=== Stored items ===

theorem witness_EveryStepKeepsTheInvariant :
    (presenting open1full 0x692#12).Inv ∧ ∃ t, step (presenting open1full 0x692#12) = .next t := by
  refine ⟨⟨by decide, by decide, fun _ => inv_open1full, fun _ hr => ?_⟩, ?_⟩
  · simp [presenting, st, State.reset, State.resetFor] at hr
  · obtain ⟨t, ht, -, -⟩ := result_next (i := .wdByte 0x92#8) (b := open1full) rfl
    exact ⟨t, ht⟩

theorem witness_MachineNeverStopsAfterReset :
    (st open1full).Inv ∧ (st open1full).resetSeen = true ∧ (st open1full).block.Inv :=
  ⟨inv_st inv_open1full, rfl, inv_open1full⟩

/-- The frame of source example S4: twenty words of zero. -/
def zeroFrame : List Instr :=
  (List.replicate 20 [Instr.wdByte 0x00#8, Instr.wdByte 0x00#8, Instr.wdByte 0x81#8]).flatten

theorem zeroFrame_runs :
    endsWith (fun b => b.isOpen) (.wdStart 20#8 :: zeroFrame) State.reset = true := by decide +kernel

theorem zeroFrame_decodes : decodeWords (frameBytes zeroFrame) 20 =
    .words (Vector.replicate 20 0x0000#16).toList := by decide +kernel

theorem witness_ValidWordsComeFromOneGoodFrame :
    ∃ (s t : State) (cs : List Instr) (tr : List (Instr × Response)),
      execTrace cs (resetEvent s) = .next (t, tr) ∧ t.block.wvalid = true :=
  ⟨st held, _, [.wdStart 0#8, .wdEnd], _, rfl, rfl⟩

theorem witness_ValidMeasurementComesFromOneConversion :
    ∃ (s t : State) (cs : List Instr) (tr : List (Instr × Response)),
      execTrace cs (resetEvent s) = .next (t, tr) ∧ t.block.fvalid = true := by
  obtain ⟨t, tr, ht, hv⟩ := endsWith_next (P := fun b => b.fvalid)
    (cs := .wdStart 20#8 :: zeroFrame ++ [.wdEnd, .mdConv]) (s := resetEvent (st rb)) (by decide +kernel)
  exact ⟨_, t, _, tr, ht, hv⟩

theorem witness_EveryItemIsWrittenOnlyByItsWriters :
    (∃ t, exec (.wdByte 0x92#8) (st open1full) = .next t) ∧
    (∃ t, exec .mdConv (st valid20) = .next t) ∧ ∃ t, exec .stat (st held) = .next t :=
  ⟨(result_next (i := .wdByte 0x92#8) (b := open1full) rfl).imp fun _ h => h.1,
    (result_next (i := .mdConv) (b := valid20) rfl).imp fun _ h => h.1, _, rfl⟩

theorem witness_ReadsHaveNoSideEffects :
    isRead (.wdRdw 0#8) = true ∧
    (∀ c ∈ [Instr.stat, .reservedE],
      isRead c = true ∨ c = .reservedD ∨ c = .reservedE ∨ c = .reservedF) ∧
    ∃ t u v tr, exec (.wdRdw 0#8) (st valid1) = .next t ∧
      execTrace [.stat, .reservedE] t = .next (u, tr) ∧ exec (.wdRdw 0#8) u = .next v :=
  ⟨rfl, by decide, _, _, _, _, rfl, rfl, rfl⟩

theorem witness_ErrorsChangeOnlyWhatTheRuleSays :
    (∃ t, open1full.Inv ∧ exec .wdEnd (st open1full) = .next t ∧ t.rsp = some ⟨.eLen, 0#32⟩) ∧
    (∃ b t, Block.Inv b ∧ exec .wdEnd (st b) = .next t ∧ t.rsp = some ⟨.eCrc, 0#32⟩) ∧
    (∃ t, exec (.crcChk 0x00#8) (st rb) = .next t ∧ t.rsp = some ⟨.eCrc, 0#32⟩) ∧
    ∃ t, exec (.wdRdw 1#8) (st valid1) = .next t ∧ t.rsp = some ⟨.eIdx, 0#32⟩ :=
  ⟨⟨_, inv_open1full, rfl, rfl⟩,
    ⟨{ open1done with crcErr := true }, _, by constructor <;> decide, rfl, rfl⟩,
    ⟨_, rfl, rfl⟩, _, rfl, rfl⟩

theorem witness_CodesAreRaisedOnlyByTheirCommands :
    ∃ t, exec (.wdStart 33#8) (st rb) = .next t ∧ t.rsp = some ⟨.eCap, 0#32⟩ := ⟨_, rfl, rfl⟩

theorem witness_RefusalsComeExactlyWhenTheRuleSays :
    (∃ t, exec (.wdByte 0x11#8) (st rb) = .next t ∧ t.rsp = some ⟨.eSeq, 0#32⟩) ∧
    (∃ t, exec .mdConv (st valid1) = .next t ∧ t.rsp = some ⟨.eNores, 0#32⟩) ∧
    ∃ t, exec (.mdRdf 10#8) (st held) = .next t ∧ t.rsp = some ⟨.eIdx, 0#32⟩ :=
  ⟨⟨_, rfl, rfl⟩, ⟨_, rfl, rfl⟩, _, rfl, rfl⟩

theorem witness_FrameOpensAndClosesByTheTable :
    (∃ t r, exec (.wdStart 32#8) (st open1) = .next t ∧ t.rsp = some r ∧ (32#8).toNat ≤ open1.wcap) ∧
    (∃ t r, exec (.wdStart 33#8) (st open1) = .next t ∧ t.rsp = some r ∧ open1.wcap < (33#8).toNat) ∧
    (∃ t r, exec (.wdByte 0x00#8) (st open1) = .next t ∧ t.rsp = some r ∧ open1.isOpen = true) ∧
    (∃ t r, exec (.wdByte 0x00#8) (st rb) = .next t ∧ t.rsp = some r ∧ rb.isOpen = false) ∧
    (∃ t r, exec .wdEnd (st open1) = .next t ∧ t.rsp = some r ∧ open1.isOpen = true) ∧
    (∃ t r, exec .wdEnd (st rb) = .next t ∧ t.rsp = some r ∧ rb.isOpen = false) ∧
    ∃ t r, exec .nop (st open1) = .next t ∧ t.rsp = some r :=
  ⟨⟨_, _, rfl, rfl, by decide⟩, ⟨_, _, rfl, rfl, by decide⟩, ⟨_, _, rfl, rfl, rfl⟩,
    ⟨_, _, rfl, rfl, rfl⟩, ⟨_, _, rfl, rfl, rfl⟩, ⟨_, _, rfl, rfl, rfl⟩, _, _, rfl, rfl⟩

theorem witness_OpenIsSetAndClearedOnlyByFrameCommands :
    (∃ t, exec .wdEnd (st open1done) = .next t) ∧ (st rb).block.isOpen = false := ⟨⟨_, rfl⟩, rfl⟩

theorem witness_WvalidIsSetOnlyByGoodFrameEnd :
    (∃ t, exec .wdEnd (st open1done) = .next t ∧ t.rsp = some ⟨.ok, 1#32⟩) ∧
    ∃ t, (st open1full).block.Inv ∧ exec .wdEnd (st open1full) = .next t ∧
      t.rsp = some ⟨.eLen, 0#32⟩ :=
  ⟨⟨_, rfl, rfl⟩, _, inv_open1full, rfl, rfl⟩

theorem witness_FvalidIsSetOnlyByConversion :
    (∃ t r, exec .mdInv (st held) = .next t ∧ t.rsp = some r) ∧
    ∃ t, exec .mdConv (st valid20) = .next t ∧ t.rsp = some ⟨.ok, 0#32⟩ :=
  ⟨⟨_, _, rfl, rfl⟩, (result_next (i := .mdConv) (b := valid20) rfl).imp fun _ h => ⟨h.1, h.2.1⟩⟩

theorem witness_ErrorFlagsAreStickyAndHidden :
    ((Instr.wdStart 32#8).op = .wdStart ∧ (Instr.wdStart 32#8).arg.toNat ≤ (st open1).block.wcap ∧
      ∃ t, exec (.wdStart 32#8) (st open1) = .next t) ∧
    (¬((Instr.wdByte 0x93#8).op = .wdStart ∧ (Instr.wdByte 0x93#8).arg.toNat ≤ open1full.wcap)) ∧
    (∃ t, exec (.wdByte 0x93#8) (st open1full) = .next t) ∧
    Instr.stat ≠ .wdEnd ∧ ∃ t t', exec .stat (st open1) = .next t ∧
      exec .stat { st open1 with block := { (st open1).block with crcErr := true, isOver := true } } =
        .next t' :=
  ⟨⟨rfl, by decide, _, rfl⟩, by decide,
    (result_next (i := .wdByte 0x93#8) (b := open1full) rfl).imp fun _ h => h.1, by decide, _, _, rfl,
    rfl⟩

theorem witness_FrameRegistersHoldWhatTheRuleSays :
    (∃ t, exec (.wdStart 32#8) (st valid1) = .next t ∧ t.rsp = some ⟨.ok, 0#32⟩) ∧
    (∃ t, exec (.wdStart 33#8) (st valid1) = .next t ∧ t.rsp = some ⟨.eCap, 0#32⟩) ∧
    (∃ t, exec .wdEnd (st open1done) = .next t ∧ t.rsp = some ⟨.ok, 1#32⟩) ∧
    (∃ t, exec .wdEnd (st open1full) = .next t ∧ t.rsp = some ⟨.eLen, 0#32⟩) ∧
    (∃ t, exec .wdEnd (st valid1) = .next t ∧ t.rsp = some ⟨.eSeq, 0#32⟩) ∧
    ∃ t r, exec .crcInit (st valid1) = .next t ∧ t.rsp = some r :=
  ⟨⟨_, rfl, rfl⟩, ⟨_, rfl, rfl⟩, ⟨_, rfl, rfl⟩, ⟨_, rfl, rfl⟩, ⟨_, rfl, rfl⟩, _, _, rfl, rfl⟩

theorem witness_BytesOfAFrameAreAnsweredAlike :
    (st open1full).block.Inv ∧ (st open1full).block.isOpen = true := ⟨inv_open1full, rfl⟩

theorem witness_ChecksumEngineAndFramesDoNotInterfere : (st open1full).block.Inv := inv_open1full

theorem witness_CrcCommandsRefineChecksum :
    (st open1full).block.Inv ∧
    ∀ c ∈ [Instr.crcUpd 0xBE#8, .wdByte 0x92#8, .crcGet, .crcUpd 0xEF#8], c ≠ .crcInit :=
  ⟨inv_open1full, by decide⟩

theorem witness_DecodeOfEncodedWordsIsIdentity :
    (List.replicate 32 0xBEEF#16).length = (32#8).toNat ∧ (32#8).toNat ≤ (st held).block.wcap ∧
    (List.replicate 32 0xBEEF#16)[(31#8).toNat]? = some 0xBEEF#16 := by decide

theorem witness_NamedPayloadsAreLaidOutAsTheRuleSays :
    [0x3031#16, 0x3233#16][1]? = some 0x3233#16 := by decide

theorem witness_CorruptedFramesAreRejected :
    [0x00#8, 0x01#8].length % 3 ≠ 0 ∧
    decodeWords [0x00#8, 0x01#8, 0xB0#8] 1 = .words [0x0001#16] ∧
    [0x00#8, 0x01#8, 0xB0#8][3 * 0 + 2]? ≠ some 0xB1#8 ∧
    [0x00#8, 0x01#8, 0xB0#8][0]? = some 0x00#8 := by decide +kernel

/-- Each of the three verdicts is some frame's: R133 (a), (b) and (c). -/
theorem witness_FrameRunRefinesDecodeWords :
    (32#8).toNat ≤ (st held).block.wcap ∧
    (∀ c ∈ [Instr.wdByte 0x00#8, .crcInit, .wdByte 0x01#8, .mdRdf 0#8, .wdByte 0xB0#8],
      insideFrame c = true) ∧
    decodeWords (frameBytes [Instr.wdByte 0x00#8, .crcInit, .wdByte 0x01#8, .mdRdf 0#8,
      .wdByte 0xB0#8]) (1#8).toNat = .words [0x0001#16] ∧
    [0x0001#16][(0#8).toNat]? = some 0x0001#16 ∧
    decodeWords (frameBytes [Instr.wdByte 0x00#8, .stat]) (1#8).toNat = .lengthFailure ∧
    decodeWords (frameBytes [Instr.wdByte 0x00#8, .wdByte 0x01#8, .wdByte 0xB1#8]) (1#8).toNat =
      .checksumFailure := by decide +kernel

--

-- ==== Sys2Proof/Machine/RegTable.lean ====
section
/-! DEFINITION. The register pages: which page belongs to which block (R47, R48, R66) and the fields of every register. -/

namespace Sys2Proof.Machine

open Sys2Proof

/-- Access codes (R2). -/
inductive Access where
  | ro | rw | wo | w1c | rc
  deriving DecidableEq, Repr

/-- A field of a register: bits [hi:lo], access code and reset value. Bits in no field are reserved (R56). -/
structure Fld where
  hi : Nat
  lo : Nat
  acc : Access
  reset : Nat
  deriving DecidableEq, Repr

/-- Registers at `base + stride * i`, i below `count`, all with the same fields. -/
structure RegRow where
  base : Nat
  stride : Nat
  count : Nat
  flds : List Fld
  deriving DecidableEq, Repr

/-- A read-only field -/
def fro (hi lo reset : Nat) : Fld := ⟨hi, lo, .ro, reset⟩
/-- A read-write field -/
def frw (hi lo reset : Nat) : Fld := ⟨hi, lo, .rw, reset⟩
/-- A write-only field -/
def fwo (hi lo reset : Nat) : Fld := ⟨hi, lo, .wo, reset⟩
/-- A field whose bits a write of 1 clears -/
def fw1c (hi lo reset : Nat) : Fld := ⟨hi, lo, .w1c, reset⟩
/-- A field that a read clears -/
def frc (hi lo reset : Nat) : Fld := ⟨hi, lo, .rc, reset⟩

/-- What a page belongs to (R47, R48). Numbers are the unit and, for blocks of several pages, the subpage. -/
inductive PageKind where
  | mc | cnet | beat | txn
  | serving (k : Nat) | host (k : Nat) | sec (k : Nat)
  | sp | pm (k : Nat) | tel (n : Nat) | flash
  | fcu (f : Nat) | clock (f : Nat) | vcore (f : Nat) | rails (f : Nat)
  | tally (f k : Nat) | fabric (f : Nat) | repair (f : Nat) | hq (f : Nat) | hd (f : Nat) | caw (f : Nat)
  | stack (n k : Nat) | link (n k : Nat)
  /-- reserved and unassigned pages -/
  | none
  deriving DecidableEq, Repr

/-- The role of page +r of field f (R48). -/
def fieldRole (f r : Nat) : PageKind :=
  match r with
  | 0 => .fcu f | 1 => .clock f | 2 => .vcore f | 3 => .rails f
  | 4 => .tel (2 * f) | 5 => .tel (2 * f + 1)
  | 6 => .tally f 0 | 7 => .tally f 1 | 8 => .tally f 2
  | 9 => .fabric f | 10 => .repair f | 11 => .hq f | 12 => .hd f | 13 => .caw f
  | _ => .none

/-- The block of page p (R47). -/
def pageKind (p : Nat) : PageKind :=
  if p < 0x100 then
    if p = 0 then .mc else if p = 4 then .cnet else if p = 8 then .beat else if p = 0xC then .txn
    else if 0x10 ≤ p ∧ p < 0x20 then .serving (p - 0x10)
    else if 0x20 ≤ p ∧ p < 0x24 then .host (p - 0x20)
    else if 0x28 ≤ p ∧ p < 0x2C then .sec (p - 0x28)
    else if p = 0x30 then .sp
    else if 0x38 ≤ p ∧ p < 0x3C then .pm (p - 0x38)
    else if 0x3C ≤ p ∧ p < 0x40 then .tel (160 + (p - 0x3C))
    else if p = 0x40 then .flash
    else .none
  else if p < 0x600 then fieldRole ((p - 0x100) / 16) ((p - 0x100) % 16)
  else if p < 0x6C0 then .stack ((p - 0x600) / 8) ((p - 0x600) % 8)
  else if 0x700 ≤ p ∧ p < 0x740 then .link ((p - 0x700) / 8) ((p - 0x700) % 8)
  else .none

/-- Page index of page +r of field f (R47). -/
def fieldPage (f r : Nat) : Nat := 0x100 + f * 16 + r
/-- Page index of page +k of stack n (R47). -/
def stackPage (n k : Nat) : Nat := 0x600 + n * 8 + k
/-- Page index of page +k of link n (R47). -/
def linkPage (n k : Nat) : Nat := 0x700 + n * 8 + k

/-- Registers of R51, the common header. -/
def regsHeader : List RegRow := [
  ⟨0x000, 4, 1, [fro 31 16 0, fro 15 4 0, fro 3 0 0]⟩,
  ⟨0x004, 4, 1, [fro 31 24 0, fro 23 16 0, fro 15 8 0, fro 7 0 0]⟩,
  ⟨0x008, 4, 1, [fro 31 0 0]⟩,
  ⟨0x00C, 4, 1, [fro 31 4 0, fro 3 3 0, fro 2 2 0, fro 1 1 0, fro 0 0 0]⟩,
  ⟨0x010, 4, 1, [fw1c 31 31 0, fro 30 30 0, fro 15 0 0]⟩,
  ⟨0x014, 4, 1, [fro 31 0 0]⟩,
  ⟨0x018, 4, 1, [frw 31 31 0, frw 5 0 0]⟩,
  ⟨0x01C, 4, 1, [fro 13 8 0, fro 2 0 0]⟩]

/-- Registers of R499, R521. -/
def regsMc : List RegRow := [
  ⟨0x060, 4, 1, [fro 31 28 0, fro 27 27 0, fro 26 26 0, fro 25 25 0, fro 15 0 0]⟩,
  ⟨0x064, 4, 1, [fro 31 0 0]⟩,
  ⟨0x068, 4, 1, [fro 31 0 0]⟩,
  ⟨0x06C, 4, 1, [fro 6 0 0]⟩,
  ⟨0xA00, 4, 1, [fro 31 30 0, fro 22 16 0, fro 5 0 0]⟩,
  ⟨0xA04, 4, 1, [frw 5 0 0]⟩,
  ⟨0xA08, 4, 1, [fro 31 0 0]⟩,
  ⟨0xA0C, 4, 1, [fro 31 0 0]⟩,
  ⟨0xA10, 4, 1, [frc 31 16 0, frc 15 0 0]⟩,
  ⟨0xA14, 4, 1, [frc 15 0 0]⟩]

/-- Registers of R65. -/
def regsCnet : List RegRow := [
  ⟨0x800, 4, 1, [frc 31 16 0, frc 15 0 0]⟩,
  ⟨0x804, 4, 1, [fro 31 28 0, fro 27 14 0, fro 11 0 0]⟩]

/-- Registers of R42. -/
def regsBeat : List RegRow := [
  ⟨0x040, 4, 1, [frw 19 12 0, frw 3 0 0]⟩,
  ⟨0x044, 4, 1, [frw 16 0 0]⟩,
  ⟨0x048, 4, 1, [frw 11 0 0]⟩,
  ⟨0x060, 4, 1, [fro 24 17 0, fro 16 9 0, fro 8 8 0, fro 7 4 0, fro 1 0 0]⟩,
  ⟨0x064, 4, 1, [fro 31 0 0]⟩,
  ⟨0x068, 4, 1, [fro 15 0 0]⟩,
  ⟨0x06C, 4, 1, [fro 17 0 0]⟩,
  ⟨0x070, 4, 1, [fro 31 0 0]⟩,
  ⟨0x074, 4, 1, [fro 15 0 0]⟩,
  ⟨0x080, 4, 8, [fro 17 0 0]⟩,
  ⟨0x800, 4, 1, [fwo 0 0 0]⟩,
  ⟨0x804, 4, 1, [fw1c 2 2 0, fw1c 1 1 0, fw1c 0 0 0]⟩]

...

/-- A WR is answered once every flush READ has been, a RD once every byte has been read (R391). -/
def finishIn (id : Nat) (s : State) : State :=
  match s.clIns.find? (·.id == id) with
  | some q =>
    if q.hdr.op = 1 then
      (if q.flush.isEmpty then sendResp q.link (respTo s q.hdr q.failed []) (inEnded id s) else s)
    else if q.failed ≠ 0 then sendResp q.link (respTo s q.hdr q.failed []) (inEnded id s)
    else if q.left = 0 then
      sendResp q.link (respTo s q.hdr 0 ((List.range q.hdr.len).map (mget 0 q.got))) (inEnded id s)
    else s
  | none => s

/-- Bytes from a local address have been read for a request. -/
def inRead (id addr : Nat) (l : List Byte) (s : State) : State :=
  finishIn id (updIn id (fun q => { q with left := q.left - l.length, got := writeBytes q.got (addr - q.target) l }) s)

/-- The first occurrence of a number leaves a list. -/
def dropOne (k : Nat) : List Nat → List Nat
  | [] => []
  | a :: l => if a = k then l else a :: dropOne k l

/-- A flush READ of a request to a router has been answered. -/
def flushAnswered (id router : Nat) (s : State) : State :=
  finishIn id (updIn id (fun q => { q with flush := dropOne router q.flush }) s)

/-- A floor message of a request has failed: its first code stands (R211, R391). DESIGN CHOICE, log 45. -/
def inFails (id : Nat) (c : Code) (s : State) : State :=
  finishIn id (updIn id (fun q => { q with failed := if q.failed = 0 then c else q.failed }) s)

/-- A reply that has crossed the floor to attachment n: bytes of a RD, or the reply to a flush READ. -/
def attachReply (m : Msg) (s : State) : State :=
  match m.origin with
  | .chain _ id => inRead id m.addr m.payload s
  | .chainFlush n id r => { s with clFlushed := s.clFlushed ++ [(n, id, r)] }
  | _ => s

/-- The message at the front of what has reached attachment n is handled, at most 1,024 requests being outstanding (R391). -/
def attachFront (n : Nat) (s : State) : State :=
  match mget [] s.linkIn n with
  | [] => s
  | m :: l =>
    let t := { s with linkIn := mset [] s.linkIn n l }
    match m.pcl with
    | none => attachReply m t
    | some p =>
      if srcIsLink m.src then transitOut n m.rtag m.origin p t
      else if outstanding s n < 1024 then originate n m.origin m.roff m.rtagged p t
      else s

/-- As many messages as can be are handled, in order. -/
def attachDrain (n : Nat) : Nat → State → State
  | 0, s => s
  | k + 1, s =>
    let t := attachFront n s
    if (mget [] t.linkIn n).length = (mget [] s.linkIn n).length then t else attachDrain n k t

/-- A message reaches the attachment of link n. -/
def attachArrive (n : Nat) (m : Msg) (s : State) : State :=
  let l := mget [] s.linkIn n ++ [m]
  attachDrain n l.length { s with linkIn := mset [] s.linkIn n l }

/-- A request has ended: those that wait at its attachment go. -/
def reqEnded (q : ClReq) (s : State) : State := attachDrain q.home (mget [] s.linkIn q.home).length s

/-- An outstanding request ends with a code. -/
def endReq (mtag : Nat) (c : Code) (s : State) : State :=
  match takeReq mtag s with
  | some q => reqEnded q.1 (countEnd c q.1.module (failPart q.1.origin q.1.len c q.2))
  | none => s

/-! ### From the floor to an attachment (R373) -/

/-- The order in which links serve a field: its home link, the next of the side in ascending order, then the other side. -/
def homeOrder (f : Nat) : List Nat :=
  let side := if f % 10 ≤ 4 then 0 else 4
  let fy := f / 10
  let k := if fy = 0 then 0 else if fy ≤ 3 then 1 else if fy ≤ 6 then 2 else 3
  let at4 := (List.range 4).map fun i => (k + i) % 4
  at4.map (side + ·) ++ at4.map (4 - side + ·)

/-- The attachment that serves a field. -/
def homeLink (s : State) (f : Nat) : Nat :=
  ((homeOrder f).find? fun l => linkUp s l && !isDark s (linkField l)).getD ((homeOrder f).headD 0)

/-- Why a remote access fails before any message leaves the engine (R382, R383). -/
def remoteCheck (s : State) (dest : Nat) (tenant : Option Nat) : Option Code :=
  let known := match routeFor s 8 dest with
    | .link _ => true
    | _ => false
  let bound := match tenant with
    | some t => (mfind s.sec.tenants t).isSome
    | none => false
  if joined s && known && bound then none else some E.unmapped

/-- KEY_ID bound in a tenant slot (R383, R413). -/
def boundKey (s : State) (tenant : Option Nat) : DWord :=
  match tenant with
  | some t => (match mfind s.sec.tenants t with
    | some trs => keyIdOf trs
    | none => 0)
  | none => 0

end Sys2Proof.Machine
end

=== Task to carry out ===
Repeat exactly the lines above from the one with "(List.replicate 32 0xBEEF#16).length" up to and including the one with "decodeWords [0x00#8, 0x01#8, 0xB0#8]". No other line belongs in the reply.

=== Result of this task ===
    (List.replicate 32 0xBEEF#16).length = (32#8).toNat ∧ (32#8).toNat ≤ (st held).block.wcap ∧
    (List.replicate 32 0xBEEF#16)[(31#8).toNat]? = some 0xBEEF#16 := by decide

theorem witness_NamedPayloadsAreLaidOutAsTheRuleSays :
    [0x3031#16, 0x3233#16][1]? = some 0x3233#16 := by decide

theorem witness_CorruptedFramesAreRejected :
    [0x00#8, 0x01#8].length % 3 ≠ 0 ∧
    decodeWords [0x00#8, 0x01#8, 0xB0#8] 1 = .words [0x0001#16] ∧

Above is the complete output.